Collected data entries
=== Section Start ===

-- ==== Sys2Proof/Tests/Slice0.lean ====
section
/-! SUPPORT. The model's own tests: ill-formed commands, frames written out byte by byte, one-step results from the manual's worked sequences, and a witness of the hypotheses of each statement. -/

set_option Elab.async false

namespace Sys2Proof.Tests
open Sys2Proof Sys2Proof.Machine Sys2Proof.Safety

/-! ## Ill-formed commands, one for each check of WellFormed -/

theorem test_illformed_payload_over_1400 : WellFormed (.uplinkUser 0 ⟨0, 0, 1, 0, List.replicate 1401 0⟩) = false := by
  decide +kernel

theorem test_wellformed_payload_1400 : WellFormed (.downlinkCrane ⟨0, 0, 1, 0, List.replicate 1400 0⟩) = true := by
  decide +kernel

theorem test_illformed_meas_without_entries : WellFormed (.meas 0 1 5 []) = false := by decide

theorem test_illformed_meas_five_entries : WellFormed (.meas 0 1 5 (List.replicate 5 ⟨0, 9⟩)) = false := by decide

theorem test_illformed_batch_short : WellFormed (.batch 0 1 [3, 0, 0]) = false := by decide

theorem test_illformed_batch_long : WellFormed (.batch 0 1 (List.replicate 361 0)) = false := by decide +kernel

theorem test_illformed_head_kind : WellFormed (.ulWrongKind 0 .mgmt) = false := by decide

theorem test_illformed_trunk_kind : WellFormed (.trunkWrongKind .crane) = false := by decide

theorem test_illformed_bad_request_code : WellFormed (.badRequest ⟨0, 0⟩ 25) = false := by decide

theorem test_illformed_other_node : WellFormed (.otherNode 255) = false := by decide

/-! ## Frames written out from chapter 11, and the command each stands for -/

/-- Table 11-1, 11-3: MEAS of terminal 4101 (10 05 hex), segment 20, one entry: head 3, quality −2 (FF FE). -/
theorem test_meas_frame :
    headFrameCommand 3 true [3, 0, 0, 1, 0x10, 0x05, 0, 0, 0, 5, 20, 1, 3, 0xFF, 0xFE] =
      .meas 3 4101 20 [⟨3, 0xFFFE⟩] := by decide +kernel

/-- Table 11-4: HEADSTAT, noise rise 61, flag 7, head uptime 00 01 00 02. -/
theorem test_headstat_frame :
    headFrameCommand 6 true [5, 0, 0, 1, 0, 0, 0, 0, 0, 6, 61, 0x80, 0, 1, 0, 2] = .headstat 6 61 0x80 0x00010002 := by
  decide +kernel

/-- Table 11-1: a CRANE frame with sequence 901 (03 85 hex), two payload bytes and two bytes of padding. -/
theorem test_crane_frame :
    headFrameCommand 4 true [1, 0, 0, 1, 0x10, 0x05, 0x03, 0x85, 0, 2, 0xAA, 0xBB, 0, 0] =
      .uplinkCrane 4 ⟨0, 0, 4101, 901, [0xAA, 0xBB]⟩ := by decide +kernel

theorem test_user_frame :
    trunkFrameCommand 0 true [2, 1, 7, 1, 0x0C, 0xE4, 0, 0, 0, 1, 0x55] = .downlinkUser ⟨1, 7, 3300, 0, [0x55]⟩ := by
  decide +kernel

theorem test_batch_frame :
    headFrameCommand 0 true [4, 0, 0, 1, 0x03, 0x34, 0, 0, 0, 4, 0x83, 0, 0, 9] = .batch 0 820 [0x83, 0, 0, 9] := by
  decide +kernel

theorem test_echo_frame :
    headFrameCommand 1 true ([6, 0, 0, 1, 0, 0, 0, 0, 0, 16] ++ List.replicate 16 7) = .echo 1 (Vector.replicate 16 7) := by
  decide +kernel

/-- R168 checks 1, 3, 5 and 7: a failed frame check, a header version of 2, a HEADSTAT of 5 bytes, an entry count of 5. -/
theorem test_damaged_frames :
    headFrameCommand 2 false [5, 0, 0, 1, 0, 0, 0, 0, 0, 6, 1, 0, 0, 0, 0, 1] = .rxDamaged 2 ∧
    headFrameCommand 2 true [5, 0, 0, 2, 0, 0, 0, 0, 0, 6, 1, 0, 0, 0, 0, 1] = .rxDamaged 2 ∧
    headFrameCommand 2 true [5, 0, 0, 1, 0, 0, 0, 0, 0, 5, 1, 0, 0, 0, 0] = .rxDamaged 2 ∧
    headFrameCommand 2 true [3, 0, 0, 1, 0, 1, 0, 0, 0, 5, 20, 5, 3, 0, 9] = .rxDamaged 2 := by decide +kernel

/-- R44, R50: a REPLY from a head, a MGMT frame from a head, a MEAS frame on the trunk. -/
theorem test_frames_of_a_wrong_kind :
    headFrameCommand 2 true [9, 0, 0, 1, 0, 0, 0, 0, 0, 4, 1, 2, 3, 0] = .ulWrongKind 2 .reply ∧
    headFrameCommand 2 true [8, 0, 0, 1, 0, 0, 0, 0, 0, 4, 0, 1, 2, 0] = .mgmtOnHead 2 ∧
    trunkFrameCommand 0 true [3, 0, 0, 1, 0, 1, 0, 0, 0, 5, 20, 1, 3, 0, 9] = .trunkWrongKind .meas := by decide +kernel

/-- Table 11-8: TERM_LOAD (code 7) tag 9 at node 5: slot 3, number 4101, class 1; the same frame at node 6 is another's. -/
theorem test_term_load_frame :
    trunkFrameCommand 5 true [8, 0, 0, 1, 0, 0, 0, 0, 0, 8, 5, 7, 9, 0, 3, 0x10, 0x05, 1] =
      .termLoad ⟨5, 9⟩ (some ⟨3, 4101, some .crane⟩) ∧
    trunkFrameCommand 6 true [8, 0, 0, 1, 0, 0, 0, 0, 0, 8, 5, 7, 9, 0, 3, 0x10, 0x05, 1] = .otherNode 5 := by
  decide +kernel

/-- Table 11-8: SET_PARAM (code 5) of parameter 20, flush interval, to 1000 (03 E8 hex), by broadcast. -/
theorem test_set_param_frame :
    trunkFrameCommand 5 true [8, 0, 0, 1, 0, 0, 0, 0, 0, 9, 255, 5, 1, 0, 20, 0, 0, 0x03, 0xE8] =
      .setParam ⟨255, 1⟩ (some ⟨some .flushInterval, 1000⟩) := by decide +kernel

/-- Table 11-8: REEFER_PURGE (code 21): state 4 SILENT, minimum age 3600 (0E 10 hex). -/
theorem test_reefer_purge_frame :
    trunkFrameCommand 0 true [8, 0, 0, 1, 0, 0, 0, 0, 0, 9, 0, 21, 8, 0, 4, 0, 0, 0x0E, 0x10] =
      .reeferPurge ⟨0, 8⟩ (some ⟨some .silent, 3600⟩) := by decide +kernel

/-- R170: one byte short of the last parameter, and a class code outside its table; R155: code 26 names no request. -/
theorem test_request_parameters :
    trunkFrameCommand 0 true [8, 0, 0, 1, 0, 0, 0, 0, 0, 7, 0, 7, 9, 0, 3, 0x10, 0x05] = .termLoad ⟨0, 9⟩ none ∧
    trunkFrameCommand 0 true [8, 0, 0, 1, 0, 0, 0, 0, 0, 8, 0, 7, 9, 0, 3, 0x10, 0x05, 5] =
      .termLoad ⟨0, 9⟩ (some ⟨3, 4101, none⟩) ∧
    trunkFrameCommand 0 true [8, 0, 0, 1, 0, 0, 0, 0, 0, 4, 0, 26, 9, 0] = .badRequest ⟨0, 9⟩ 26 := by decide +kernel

=== Section End ===
=== Section Start ===

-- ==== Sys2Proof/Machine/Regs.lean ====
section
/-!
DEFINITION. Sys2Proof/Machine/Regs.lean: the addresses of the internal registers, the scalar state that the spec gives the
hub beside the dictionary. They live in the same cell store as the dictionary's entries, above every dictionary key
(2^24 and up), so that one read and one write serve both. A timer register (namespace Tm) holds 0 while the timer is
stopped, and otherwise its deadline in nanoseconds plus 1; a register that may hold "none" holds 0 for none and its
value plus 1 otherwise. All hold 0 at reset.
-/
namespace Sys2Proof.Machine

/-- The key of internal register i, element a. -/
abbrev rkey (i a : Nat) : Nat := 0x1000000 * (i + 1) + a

=== Section End ===
=== Section Start ===

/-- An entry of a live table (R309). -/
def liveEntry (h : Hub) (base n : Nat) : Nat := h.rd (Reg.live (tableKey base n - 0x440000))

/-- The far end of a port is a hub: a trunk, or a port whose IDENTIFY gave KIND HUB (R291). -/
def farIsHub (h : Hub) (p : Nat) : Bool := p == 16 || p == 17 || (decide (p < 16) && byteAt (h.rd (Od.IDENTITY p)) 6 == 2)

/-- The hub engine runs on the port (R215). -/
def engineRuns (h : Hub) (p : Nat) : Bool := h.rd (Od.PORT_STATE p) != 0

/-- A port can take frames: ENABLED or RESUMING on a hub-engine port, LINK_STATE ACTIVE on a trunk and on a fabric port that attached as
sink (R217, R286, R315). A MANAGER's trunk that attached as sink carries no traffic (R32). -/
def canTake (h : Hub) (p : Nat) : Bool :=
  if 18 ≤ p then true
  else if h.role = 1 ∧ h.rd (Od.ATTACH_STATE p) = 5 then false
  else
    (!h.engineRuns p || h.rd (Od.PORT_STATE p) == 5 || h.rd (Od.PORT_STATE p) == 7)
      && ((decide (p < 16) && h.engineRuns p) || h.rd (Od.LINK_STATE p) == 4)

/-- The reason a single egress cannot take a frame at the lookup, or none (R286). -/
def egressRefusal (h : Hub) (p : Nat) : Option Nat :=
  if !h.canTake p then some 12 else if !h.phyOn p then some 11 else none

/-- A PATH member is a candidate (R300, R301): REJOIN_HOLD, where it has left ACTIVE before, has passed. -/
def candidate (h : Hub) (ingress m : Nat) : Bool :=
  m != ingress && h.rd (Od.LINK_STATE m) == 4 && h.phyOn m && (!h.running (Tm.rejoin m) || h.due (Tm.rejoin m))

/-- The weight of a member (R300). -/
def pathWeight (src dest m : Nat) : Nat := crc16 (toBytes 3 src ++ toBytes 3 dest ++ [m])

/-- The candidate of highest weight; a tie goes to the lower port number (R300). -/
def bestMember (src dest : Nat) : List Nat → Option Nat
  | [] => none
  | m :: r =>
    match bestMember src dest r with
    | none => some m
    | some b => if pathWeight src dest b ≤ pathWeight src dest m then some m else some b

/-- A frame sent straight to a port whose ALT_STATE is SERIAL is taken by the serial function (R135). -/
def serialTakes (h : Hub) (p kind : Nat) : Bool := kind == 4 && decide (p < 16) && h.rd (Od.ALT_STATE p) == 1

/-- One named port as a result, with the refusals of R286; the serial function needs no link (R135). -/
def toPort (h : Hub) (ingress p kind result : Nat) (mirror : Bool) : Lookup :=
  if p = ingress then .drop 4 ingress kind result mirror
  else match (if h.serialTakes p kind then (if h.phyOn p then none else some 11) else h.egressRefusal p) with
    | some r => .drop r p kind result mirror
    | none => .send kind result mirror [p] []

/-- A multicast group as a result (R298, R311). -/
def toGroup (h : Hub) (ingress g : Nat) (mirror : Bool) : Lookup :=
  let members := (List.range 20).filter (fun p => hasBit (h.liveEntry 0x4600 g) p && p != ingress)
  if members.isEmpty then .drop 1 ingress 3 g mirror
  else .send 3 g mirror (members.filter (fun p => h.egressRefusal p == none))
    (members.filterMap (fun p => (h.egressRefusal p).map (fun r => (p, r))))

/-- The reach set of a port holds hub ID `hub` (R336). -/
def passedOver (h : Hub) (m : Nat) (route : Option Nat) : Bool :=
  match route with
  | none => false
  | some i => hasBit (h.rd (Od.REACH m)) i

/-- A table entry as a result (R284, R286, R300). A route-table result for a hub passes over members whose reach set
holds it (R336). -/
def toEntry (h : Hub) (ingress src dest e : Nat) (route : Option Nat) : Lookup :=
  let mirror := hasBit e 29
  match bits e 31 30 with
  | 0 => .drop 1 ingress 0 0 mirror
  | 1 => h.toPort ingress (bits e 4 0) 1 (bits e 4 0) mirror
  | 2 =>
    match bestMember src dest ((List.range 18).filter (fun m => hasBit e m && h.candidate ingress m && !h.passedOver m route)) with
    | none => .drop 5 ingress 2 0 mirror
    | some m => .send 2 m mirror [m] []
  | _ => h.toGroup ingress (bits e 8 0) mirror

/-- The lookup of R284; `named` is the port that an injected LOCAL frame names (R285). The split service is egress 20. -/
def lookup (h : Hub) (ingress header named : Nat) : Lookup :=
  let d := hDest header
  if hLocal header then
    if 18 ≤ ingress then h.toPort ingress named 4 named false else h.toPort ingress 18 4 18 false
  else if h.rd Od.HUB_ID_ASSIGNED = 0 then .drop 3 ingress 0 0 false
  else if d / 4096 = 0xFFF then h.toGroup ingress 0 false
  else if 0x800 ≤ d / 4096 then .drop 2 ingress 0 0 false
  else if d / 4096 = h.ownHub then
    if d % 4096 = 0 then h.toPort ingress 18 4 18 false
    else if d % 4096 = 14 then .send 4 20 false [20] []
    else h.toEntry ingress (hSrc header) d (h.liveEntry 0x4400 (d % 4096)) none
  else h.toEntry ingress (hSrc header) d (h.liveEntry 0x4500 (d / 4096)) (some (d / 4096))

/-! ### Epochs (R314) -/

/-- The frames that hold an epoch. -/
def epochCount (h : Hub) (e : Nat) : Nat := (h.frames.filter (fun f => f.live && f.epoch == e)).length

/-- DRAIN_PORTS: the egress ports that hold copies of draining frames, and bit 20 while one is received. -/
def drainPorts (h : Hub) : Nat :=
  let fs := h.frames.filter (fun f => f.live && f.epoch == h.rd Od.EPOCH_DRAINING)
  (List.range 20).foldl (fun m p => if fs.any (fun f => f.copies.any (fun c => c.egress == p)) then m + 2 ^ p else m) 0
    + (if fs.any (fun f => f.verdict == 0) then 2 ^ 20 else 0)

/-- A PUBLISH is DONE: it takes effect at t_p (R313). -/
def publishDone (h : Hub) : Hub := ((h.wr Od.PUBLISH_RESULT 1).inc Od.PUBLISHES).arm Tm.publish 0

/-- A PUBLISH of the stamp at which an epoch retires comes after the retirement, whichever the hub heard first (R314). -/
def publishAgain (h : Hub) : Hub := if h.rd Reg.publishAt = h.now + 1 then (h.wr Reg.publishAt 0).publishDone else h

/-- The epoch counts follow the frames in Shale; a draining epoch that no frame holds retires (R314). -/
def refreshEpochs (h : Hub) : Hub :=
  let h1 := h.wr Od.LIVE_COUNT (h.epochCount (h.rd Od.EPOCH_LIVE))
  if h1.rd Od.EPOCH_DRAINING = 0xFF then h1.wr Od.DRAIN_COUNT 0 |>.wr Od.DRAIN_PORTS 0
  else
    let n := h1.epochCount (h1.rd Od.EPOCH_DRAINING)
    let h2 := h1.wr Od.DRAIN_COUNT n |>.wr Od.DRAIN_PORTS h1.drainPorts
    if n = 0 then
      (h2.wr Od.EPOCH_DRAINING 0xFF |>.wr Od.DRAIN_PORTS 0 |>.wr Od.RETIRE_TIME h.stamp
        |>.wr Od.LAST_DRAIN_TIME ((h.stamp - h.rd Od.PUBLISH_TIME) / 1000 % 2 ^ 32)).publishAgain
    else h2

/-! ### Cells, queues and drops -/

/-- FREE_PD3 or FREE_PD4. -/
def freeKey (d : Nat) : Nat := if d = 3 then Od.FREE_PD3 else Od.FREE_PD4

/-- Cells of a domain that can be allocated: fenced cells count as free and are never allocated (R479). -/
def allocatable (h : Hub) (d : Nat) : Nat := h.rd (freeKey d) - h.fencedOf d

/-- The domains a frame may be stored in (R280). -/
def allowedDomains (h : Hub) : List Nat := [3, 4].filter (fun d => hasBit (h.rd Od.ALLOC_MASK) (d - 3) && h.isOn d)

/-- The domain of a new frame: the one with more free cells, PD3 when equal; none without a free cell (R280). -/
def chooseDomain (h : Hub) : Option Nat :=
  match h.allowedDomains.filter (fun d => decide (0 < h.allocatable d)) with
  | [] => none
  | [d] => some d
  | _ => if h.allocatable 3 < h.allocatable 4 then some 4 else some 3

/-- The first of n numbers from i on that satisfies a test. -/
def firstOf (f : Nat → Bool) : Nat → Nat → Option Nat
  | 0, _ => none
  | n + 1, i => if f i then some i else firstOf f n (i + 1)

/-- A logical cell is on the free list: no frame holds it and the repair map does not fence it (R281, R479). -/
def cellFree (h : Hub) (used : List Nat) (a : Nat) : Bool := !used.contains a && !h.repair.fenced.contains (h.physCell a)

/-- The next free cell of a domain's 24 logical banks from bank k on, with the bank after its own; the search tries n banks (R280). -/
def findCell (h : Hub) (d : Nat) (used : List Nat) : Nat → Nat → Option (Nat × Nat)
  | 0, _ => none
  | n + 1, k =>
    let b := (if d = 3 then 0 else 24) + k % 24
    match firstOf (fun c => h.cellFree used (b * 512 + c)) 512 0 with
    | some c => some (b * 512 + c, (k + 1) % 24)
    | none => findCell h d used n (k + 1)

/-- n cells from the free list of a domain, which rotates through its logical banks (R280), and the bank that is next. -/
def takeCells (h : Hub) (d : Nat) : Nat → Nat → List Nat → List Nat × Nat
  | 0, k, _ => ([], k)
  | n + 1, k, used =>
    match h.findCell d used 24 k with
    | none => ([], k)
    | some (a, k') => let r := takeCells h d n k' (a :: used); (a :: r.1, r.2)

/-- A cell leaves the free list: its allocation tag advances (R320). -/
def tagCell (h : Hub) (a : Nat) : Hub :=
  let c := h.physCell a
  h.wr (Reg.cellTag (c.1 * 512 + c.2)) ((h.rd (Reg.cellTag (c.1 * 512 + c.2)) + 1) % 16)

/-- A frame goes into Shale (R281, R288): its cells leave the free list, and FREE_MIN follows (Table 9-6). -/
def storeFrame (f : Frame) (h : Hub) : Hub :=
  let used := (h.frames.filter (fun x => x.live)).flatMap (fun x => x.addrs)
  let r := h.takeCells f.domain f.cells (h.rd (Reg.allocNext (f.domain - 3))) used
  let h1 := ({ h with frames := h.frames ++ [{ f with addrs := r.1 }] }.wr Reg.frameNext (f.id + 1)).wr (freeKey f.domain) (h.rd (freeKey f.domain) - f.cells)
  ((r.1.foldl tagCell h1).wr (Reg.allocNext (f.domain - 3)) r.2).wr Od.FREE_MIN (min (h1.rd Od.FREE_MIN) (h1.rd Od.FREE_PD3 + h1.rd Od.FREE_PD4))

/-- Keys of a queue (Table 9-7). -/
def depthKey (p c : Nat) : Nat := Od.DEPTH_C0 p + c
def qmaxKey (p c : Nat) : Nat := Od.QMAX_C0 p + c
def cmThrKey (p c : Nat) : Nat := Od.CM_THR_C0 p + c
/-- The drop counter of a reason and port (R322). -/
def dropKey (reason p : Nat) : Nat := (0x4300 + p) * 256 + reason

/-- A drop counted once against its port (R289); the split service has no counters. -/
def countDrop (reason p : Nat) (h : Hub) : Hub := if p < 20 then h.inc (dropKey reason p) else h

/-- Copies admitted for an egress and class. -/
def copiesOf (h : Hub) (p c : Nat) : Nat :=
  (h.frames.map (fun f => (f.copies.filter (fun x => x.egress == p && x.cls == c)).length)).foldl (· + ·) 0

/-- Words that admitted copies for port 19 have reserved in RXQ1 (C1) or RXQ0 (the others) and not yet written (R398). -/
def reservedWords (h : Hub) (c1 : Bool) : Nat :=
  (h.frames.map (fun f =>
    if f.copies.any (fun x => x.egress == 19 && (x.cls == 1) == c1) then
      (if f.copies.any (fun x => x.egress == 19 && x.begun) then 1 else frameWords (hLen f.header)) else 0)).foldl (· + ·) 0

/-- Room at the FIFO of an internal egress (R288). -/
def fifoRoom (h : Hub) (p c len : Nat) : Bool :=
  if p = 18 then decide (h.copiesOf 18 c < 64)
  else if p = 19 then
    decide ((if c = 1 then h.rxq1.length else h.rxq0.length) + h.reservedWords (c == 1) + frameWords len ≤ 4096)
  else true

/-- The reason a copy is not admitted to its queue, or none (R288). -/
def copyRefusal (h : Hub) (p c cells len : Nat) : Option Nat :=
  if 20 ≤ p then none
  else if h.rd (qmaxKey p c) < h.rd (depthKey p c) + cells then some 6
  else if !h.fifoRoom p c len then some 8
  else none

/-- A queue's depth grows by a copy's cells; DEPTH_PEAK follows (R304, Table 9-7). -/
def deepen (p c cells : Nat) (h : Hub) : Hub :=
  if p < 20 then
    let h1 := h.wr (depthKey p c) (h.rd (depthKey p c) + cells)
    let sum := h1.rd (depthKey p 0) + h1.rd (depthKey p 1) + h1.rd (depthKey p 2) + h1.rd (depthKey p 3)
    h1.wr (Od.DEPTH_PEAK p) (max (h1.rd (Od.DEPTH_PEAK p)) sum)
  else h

=== Section End ===

#### [Problem requirements]
If a line in the records includes the string "stamp", copy it.

#### [Result of the exercise]
/-- A PUBLISH of the stamp at which an epoch retires comes after the retirement, whichever the hub heard first (R314). -/
      (h2.wr Od.EPOCH_DRAINING 0xFF |>.wr Od.DRAIN_PORTS 0 |>.wr Od.RETIRE_TIME h.stamp
        |>.wr Od.LAST_DRAIN_TIME ((h.stamp - h.rd Od.PUBLISH_TIME) / 1000 % 2 ^ 32)).publishAgain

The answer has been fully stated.